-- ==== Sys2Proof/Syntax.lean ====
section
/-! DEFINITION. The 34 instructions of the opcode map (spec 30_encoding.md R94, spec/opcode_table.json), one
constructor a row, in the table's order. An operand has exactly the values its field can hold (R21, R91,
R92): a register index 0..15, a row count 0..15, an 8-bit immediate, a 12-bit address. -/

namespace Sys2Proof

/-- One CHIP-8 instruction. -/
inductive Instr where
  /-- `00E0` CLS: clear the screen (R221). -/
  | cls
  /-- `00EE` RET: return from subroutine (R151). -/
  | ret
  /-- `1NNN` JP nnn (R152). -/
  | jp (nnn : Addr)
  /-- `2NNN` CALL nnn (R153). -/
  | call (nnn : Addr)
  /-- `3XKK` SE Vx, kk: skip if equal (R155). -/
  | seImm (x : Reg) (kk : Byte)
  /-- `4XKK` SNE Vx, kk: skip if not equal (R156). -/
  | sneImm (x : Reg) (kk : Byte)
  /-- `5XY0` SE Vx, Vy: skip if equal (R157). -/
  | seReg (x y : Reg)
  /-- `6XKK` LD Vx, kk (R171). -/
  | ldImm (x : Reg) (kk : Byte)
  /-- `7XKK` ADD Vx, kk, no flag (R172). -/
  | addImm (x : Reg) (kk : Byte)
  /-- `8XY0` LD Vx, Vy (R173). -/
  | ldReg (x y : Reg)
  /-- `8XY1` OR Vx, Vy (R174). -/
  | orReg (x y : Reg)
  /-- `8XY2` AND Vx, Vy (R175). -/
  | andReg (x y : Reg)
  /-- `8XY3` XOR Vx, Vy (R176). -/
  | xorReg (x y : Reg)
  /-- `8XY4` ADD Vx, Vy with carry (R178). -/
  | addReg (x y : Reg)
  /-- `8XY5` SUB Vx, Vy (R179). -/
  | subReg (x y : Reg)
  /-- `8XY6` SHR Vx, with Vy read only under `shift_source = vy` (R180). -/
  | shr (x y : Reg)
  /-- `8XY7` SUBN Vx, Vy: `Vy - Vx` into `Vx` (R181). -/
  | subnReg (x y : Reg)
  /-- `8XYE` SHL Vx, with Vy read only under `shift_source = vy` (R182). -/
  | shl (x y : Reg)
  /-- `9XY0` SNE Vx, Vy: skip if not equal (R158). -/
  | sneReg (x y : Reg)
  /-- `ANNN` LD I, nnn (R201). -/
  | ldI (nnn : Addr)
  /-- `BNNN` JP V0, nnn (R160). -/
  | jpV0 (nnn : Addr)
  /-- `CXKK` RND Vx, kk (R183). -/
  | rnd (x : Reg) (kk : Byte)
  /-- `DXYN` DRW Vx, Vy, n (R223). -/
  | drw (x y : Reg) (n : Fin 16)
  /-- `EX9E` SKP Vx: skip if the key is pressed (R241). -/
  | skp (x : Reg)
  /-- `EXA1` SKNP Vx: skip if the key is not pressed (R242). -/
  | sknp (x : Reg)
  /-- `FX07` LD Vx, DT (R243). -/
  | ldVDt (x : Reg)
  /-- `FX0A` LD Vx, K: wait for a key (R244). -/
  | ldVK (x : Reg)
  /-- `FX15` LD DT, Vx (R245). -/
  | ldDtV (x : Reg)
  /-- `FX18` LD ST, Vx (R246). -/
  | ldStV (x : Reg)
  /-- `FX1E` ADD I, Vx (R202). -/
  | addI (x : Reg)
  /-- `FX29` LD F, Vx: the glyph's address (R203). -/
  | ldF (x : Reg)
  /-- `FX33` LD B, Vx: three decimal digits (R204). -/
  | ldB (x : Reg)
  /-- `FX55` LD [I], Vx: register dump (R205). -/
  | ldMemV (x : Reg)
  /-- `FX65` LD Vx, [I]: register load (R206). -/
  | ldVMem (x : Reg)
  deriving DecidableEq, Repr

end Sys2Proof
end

====

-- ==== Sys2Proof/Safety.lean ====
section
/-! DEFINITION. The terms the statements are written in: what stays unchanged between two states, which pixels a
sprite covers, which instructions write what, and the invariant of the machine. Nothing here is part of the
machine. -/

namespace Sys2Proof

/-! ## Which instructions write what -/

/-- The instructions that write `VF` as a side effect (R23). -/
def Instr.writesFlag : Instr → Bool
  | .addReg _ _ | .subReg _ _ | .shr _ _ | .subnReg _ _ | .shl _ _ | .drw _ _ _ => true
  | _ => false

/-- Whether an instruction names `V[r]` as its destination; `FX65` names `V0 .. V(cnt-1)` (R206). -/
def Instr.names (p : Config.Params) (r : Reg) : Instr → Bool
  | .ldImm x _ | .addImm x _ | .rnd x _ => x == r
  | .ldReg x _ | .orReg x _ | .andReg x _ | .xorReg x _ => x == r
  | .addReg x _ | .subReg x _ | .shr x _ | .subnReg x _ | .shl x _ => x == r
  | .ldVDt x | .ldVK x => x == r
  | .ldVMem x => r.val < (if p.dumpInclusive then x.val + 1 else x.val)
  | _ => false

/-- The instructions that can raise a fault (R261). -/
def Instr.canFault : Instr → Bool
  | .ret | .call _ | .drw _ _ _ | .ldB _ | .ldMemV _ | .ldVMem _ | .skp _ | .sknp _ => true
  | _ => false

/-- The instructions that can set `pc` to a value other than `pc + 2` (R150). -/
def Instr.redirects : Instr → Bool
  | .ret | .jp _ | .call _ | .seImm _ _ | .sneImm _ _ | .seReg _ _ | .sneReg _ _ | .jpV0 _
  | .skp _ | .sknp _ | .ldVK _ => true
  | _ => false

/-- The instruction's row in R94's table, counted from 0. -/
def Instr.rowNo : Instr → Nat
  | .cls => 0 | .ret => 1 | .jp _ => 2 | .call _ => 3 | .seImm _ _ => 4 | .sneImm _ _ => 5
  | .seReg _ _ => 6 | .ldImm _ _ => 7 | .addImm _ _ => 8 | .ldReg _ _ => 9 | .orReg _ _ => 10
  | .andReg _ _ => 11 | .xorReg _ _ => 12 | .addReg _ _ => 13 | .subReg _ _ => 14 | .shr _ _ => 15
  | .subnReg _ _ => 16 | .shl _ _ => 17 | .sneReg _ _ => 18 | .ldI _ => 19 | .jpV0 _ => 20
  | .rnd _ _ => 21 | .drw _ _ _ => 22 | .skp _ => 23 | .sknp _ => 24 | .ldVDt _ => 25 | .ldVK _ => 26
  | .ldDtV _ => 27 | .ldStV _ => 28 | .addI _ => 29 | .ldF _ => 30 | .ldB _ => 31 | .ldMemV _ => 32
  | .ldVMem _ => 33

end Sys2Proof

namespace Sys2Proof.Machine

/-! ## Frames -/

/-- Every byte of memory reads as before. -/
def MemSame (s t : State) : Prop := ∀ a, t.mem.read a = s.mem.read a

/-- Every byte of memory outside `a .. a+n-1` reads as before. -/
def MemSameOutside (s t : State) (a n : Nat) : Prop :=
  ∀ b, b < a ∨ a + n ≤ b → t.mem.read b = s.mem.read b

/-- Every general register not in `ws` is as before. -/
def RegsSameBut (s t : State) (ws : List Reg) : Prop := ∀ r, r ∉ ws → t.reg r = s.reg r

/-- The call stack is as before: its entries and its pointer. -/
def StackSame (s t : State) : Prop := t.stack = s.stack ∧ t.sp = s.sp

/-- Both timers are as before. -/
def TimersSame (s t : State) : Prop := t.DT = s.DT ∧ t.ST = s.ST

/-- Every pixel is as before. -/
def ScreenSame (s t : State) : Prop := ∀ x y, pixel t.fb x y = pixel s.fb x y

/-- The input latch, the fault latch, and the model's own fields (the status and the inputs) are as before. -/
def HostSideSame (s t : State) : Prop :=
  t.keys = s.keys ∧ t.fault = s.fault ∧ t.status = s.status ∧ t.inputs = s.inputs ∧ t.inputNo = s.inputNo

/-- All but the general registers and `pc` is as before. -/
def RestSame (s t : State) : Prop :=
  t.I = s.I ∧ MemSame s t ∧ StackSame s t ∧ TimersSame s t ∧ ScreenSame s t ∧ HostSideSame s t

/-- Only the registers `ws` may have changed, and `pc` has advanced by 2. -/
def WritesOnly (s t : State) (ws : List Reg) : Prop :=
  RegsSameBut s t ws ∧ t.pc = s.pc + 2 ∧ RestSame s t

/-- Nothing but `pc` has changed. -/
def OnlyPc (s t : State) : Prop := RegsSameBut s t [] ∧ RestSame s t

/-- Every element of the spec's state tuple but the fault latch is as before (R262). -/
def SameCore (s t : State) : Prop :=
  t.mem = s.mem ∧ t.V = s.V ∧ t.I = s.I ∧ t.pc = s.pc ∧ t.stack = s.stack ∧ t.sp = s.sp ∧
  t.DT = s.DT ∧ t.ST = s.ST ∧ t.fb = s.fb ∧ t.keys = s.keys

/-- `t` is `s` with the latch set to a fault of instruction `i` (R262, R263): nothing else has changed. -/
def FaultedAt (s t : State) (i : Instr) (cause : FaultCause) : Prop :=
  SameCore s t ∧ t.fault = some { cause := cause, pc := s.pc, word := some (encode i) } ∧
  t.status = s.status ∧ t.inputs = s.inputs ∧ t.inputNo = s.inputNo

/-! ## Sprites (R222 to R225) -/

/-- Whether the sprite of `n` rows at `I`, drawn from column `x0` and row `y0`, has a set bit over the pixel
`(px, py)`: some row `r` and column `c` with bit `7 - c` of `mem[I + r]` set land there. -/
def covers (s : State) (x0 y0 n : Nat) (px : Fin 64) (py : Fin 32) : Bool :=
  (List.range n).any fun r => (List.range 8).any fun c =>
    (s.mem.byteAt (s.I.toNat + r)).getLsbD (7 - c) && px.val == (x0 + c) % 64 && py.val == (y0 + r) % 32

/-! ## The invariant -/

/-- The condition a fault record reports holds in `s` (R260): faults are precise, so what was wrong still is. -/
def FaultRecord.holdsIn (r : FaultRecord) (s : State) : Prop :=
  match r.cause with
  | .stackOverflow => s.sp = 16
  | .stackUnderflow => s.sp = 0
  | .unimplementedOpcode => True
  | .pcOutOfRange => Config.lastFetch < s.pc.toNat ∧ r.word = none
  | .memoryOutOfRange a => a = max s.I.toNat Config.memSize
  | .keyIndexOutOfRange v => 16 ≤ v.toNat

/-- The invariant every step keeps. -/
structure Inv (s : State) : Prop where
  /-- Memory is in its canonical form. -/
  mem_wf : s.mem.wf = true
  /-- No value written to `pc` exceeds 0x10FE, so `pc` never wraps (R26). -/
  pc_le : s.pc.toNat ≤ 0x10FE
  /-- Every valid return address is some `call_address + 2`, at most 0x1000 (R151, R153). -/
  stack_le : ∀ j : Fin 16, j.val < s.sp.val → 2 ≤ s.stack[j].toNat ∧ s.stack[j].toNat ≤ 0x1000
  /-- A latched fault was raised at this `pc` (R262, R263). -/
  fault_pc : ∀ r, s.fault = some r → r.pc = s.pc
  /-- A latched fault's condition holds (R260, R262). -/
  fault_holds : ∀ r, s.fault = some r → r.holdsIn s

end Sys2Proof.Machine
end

====

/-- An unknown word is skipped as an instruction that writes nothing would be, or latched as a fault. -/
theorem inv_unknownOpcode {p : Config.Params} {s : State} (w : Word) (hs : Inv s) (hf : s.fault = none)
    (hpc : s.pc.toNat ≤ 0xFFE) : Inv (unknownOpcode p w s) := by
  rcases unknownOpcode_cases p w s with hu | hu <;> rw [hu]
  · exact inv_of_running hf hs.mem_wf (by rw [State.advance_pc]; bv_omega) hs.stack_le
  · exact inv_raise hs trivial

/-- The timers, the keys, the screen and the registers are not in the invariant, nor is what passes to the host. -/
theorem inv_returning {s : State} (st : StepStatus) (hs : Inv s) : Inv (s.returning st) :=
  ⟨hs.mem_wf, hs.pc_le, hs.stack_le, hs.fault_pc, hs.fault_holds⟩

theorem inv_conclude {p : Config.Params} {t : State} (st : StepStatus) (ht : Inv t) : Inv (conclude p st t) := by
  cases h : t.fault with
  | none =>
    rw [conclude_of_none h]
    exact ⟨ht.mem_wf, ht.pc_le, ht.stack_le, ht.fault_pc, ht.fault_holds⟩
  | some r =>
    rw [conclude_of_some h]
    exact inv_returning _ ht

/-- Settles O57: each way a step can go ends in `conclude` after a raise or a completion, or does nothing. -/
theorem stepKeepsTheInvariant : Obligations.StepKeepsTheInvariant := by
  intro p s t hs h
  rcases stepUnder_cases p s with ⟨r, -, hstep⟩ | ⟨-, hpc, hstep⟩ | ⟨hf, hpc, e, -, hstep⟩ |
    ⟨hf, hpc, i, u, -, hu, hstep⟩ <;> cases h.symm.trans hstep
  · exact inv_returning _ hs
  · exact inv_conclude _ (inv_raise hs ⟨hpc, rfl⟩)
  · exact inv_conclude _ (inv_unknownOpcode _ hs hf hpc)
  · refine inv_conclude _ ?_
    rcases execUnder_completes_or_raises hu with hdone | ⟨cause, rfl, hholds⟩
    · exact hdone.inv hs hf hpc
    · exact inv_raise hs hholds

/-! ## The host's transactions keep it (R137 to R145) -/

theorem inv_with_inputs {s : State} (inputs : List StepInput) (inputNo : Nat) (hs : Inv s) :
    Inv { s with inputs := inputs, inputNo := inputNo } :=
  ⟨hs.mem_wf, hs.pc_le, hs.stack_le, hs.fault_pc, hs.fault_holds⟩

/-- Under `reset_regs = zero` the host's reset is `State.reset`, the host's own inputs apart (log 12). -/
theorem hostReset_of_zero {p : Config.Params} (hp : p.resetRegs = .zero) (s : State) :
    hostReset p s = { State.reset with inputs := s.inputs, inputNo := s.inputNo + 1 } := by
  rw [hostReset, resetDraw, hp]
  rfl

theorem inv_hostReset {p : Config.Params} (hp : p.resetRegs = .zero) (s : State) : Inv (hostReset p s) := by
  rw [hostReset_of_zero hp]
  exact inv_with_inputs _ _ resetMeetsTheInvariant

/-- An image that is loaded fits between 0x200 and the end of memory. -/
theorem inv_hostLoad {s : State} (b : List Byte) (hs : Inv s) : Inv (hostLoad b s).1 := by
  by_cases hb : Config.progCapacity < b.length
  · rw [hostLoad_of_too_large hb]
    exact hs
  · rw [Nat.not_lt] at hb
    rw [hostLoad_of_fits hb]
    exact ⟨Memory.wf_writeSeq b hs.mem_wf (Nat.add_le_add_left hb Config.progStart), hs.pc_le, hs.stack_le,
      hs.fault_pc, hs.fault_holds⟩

====

Using the records above, copy word for word the line with "inv_returning _ hs", the line with "s with inputs", and every line between them.

EXERCISE OUTPUT
  · exact inv_returning _ hs
  · exact inv_conclude _ (inv_raise hs ⟨hpc, rfl⟩)
  · exact inv_conclude _ (inv_unknownOpcode _ hs hf hpc)
  · refine inv_conclude _ ?_
    rcases execUnder_completes_or_raises hu with hdone | ⟨cause, rfl, hholds⟩
    · exact hdone.inv hs hf hpc
    · exact inv_raise hs hholds

/-! ## The host's transactions keep it (R137 to R145) -/

theorem inv_with_inputs {s : State} (inputs : List StepInput) (inputNo : Nat) (hs : Inv s) :
    Inv { s with inputs := inputs, inputNo := inputNo } :=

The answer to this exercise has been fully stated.